Please keep to the lines below from the one with "theorem test_decode_madd : decode" through the one with "theorem test_decode_wisz : decode", and restate them word for word, ends included.

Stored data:
· · · · · · ·
-- ==== Sys2Proof/Tests/Slice0.lean ====
section
/-! SUPPORT. Tests. Every expected result is the spec's: 95_test_vectors.md (T1 to T98, source S8, programs P1 and P5), the
tables of 30_encoding.md and the encodings of R82 to R85 written out bit by bit. After them, one witness for the hypotheses
of every statement that has any. -/
namespace Sys2Proof.Tests

open Sys2Proof Sys2Proof.Machine

set_option Elab.async false

/- A small state, and what a step leaves in one place. -/

/-- Every register and byte zero, not frozen, no move to make. -/
def blank : State where
  v := Vector.replicate 16 0
  w := Vector.replicate 16 0
  x := Vector.replicate 16 0
  b := (List.range 256).map (fun a => (a, 0))
  ill := false
  moves := []
  answers := []
  draws := 0

/-- The state with the bytes `bs` from `off` on. -/
def withBytes (off : Nat) (bs : List Byte) (s : State) : State := { s with b := (s.b.writeBytes off bs).getD [] }
/-- `n` bytes counting up from `from`. -/
def counting (first n : Nat) : List Byte := (List.range n).map (fun j => BitVec.ofNat 8 (first + j))
/-- V[0] = m, X[0] = n0, V[1] = a, V[2] = b, W[0] = T, as 95_test_vectors.md section 5 sets the engine up. -/
def engine (m n0 a b T : Nat) : State :=
  ((((blank.writeV 0 (BitVec.ofNat 256 m)).writeX 0 (BitVec.ofNat 64 n0)).writeV 1 (BitVec.ofNat 256 a)).writeV 2
    (BitVec.ofNat 256 b)).writeW 0 (BitVec.ofNat 512 T)

/-- The step that issues the word. -/
def issued (w : Nat) (s : State) : Result := step (s.withFetchWord 32 w)
def outV (i : VReg) : Result → Option Nat
  | .next t => some (t.readV i).toNat
  | .fault _ => none
  | .refused _ => none
def outW (i : WReg) : Result → Option Nat
  | .next t => some (t.readW i).toNat
  | .fault _ => none
  | .refused _ => none
def outX (i : XReg) : Result → Option Nat
  | .next t => some (t.readX i).toNat
  | .fault _ => none
  | .refused _ => none
def outB (off n : Nat) : Result → Option (List Byte)
  | .next t => t.b.readBytes off n
  | .fault _ => none
  | .refused _ => none
def outIll : Result → Option Bool
  | .next t => some t.ill
  | .fault _ => none
  | .refused _ => none

/-- 97, the source's modulus, and its n0 (95_test_vectors.md section 2). -/
def n97 : Nat := 0x5C5F02A3A0FD5C5F
def mBig : Nat := 0xFFFFFFFFFFFFFFFFFFFFFFFFFFFFFFFFFFFFFFFFFFFFFFFFFFFFFFFFFFFFFF43
def nBig : Nat := 0xA53FA94FEA53FA95
def m25519 : Nat := 0x7FFFFFFFFFFFFFFFFFFFFFFFFFFFFFFFFFFFFFFFFFFFFFFFFFFFFFFFFFFFFFED
def n25519 : Nat := 0x86BCA1AF286BCA1B

/- WELLFORMED: each check has an ill-formed term that it refuses (41_byte_conversions.md R131). -/

theorem test_wellFormed_refuses_length_zero :
    (Instr.vldbe 1 0 0).wellFormed = false ∧ (Instr.wstle 1 0 0).wellFormed = false := by decide
theorem test_wellFormed_refuses_long_v : (Instr.vldbe 1 0 33).wellFormed = false ∧ (Instr.vldbe 1 0 32).wellFormed = true := by decide
theorem test_wellFormed_refuses_long_w : (Instr.wldbe 1 0 65).wellFormed = false ∧ (Instr.wldbe 1 0 64).wellFormed = true := by decide
theorem test_wellFormed_refuses_past_the_end :
    (Instr.vstbe 1 225 32).wellFormed = false ∧ (Instr.vstbe 1 224 32).wellFormed = true ∧
      (Instr.wstle 3 193 64).wellFormed = false ∧ (Instr.wstle 3 192 64).wellFormed = true := by decide

/- DECODE: words written from the formats. -/

/-- Format M (R82): op 0x10, rd 4, ra 2, rb 3, rm 0, xn 0, zero. -/
theorem test_decode_format_m : decode 0b00010000_0100_0010_0011_0000_0000_0000#32 = .ok (.mmul 4 2 3 0 0) := by decide
/-- Format M with every register field different: op 0x10, rd 1, ra 2, rb 3, rm 4, xn 5. -/
theorem test_decode_mmul_fields : decode 0b00010000_0001_0010_0011_0100_0101_0000#32 = .ok (.mmul 1 2 3 4 5) := by decide
theorem test_decode_msqr : decode 0b00010001_0001_0010_0000_0100_0101_0000#32 = .ok (.msqr 1 2 4 5) := by decide
theorem test_decode_mred : decode 0b00010010_0001_0010_0000_0100_0101_0000#32 = .ok (.mred 1 2 4 5) := by decide
theorem test_decode_mfrom : decode 0b00010011_0001_0010_0000_0100_0101_0000#32 = .ok (.mfrom 1 2 4 5) := by decide
theorem test_decode_madd : decode 0b00010100_0001_0010_0011_0100_0000_0000#32 = .ok (.madd 1 2 3 4) := by decide
theorem test_decode_msub : decode 0b00010101_0001_0010_0011_0100_0000_0000#32 = .ok (.msub 1 2 3 4) := by decide
/-- Format P (R83): op, rd, ra, rb, zero. -/
theorem test_decode_isz : decode 0b00100000_0010_0001_0000_000000000000#32 = .ok (.isz 2 1) := by decide
theorem test_decode_visz : decode 0b00100001_0010_0001_0000_000000000000#32 = .ok (.visz 2 1) := by decide
theorem test_decode_wisz : decode 0b00100010_0010_0001_0000_000000000000#32 = .ok (.wisz 2 1) := by decide
theorem test_decode_veq : decode 0b00100011_0010_0001_0011_000000000000#32 = .ok (.veq 2 1 3) := by decide
theorem test_decode_weq : decode 0b00100100_0010_0001_0011_000000000000#32 = .ok (.weq 2 1 3) := by decide
theorem test_decode_vcpy : decode 0b00100101_0010_0001_0000_000000000000#32 = .ok (.vcpy 2 1) := by decide
theorem test_decode_wcpy : decode 0b00100110_0010_0001_0000_000000000000#32 = .ok (.wcpy 2 1) := by decide
theorem test_decode_vzero : decode 0b00100111_0010_0000_0000_000000000000#32 = .ok (.vzero 2) := by decide
theorem test_decode_wzero : decode 0b00101000_0010_0000_0000_000000000000#32 = .ok (.wzero 2) := by decide
/-- Format C (R84): op, r, off 0x81, len 5, zero. -/
theorem test_decode_vldbe : decode 0b00110000_0010_10000001_0000101_00000#32 = .ok (.vldbe 2 0x81 5) := by decide
theorem test_decode_vstbe : decode 0b00110001_0010_10000001_0000101_00000#32 = .ok (.vstbe 2 0x81 5) := by decide
theorem test_decode_vldle : decode 0b00110010_0010_10000001_0000101_00000#32 = .ok (.vldle 2 0x81 5) := by decide
theorem test_decode_vstle : decode 0b00110011_0010_10000001_0000101_00000#32 = .ok (.vstle 2 0x81 5) := by decide
theorem test_decode_wldbe : decode 0b00110100_0010_10000001_0000101_00000#32 = .ok (.wldbe 2 0x81 5) := by decide
theorem test_decode_wstbe : decode 0b00110101_0010_10000001_0000101_00000#32 = .ok (.wstbe 2 0x81 5) := by decide
theorem test_decode_wldle : decode 0b00110110_0010_10000001_0000101_00000#32 = .ok (.wldle 2 0x81 5) := by decide
theorem test_decode_wstle : decode 0b00110111_0010_10000001_0000101_00000#32 = .ok (.wstle 2 0x81 5) := by decide

/-- T81 to T85. -/
theorem test_decode_unassigned :
    decode 0x00000000 = .error .unassignedOpcode ∧ decode 0xFFFFFFFF = .error .unassignedOpcode ∧
      decode 0x16000000 = .error .unassignedOpcode ∧ decode 0x29000000 = .error .unassignedOpcode ∧
      decode 0x38000020 = .error .unassignedOpcode := by decide
/-- T86 to T90, T96. -/
theorem test_decode_reserved :
    decode 0x10312001 = .error .reservedNotZero ∧ decode 0x11312000 = .error .reservedNotZero ∧
      decode 0x14512010 = .error .reservedNotZero ∧ decode 0x27710000 = .error .reservedNotZero ∧
      decode 0x23012800 = .error .reservedNotZero ∧ decode 0x322400A1 = .error .reservedNotZero := by decide
/-- T91 to T95, T97. -/
theorem test_decode_range :
    decode 0x30100000 = .error .badRange ∧ decode 0x30100420 = .error .badRange ∧
      decode 0x34100820 = .error .badRange ∧ decode 0x311E1400 = .error .badRange ∧
      decode 0x373C1800 = .error .badRange ∧ decode 0x301FF040 = .error .badRange := by decide
/-- T98. -/
theorem test_decode_all_fifteens : decode 0x10FFFFF0 = .ok (.mmul 15 15 15 15 15) := by decide
theorem test_decodeTableWord : decodeTableWord 32 0x25940000 = some (.vcpy 9 4) ∧ decodeTableWord 32 0x16000000 = none := by decide

/- ASSEMBLER: lines and words of programs P1 and P5 to P7, and the full-width default (R91). -/

theorem test_assemble_command : Asm.assembleLine "VLDBE v0, 0" = some [.issue 0x30000400] := by decide +kernel
theorem test_assemble_comment :
    Asm.assembleLine "MMUL v2, v2, v1, v0, x0   ; MTO" = some [.issue 0x10221000] ∧
      Asm.assembleLine "MTO v3, v3, v1, v0, x0" = some [.issue 0x10331000] := by decide +kernel
theorem test_assemble_wide_default : Asm.assembleLine "WLDBE w0, 64" = some [.issue 0x34040800] := by decide +kernel
theorem test_assemble_host_moves :
    Asm.assembleLine "HWRX x1, 0x0000000000000007" = some [.writeX 1 7] ∧ Asm.assembleLine "HRDS" = some [.readStatus] ∧
      Asm.assembleLine "HWRB 31, BE" = some [.writeB 31 0xBE] ∧
      Asm.assembleLine "HRDB 32, 2" = some [.readB 32, .readB 33] := by decide +kernel
theorem test_assemble_rejects_wrong_file : Asm.assembleLine "WISZ x5, v1" = none := by decide +kernel
theorem test_assemble_rejects_range : Asm.assembleLine "VLDBE v1, 255, 2" = none := by decide +kernel

/- THE STEP -/

/-- P5 step 4: an illegal word sets ILL and leaves V[7]. -/
theorem test_illegal_word :
    outIll (issued 0x27710000 (blank.writeV 7 5)) = some true ∧ outV 7 (issued 0x27710000 (blank.writeV 7 5)) = some 5 := by
  decide +kernel
/-- P5 step 5: a frozen block does not perform ISZ. -/
theorem test_frozen_issue : outX 2 (issued 0x20210000 { blank with ill := true }) = some 0 := by decide +kernel
/-- P5 step 9: Reset clears ILL. -/
theorem test_reset_move : outIll (step { blank with ill := true, moves := [.reset] }) = some false := by decide +kernel
/-- P5 step 8: the host still writes X. -/
theorem test_frozen_host_write : outX 1 (step { blank with ill := true, moves := [.writeX 1 7] }) = some 7 := by decide +kernel
/-- The word placed by withFetchWord is what the first step after reset runs. -/
theorem test_withFetchWord : step (State.reset.withFetchWord 32 0x27700000) = exec (.vzero 7) State.reset := by rfl

/-- R25 and R192: every word reads STATUS; a legal one writes its row's destination, an illegal one STATUS. -/
theorem test_traceOf :
    ((traceOf 0x25940000).reads = [.status, .v 4] ∧ (traceOf 0x25940000).writes = [.v 9]) ∧
      ((traceOf 0x30364040).reads = [.status, .b 100, .b 101] ∧ (traceOf 0x30364040).writes = [.v 3]) ∧
      ((traceOf 0x27710000).reads = [.status] ∧ (traceOf 0x27710000).writes = [.status]) := by decide +kernel

/- THE CONSTANT-TIME PRIMITIVES: T1 to T20. -/

theorem test_isz_T1 : outX 0 (issued 0x20010000 blank) = some 1 := by decide +kernel
theorem test_isz_T4 : outX 1 (issued 0x20110000 (blank.writeX 1 0xFFFFFFFFFFFFFFFF)) = some 0 := by decide +kernel
theorem test_visz_T5 : outX 0 (issued 0x21020000 blank) = some 1 := by decide +kernel
theorem test_visz_T6 : outX 0 (issued 0x21020000 (blank.writeV 2 (0x8000000000000000 <<< 192))) = some 0 := by decide +kernel
theorem test_wisz_T9 : outX 5 (issued 0x22510000 blank) = some 1 := by decide +kernel
theorem test_wisz_T10 : outX 5 (issued 0x22510000 (blank.writeW 1 (1 <<< 448))) = some 0 := by decide +kernel
theorem test_veq_T13 : outX 0 (issued 0x23012000 (blank.writeV 1 (1 + 1 <<< 64))) = some 0 := by decide +kernel
theorem test_veq_T14 : outX 3 (issued 0x23377000 (blank.writeV 7 0x1234)) = some 1 := by decide +kernel
theorem test_weq_T16 : outX 2 (issued 0x24203000 (blank.writeW 3 (1 <<< 448))) = some 0 := by decide +kernel
theorem test_weq_equal : outX 2 (issued 0x24203000 ((blank.writeW 3 9).writeW 0 9)) = some 1 := by decide +kernel
theorem test_vcpy_T17 :
    outV 9 (issued 0x25940000 (blank.writeV 4 (1 + 2 <<< 64 + 3 <<< 128 + 4 <<< 192))) =
      some (1 + 2 * 2 ^ 64 + 3 * 2 ^ 128 + 4 * 2 ^ 192) := by decide +kernel
theorem test_wcpy_T18 : outW 1 (issued 0x26100000 (blank.writeW 0 (1 + 8 <<< 448))) = some (1 + 8 * 2 ^ 448) := by decide +kernel
theorem test_vzero_T19 : outV 7 (issued 0x27700000 (blank.writeV 7 0x1234)) = some 0 := by decide +kernel
theorem test_wzero_T20 : outW 2 (issued 0x28200000 (blank.writeW 2 (1 <<< 511))) = some 0 := by decide +kernel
· · · · · · ·
> _Written response_:
theorem test_decode_madd : decode 0b00010100_0001_0010_0011_0100_0000_0000#32 = .ok (.madd 1 2 3 4) := by decide
theorem test_decode_msub : decode 0b00010101_0001_0010_0011_0100_0000_0000#32 = .ok (.msub 1 2 3 4) := by decide
/-- Format P (R83): op, rd, ra, rb, zero. -/
theorem test_decode_isz : decode 0b00100000_0010_0001_0000_000000000000#32 = .ok (.isz 2 1) := by decide
theorem test_decode_visz : decode 0b00100001_0010_0001_0000_000000000000#32 = .ok (.visz 2 1) := by decide
theorem test_decode_wisz : decode 0b00100010_0010_0001_0000_000000000000#32 = .ok (.wisz 2 1) := by decide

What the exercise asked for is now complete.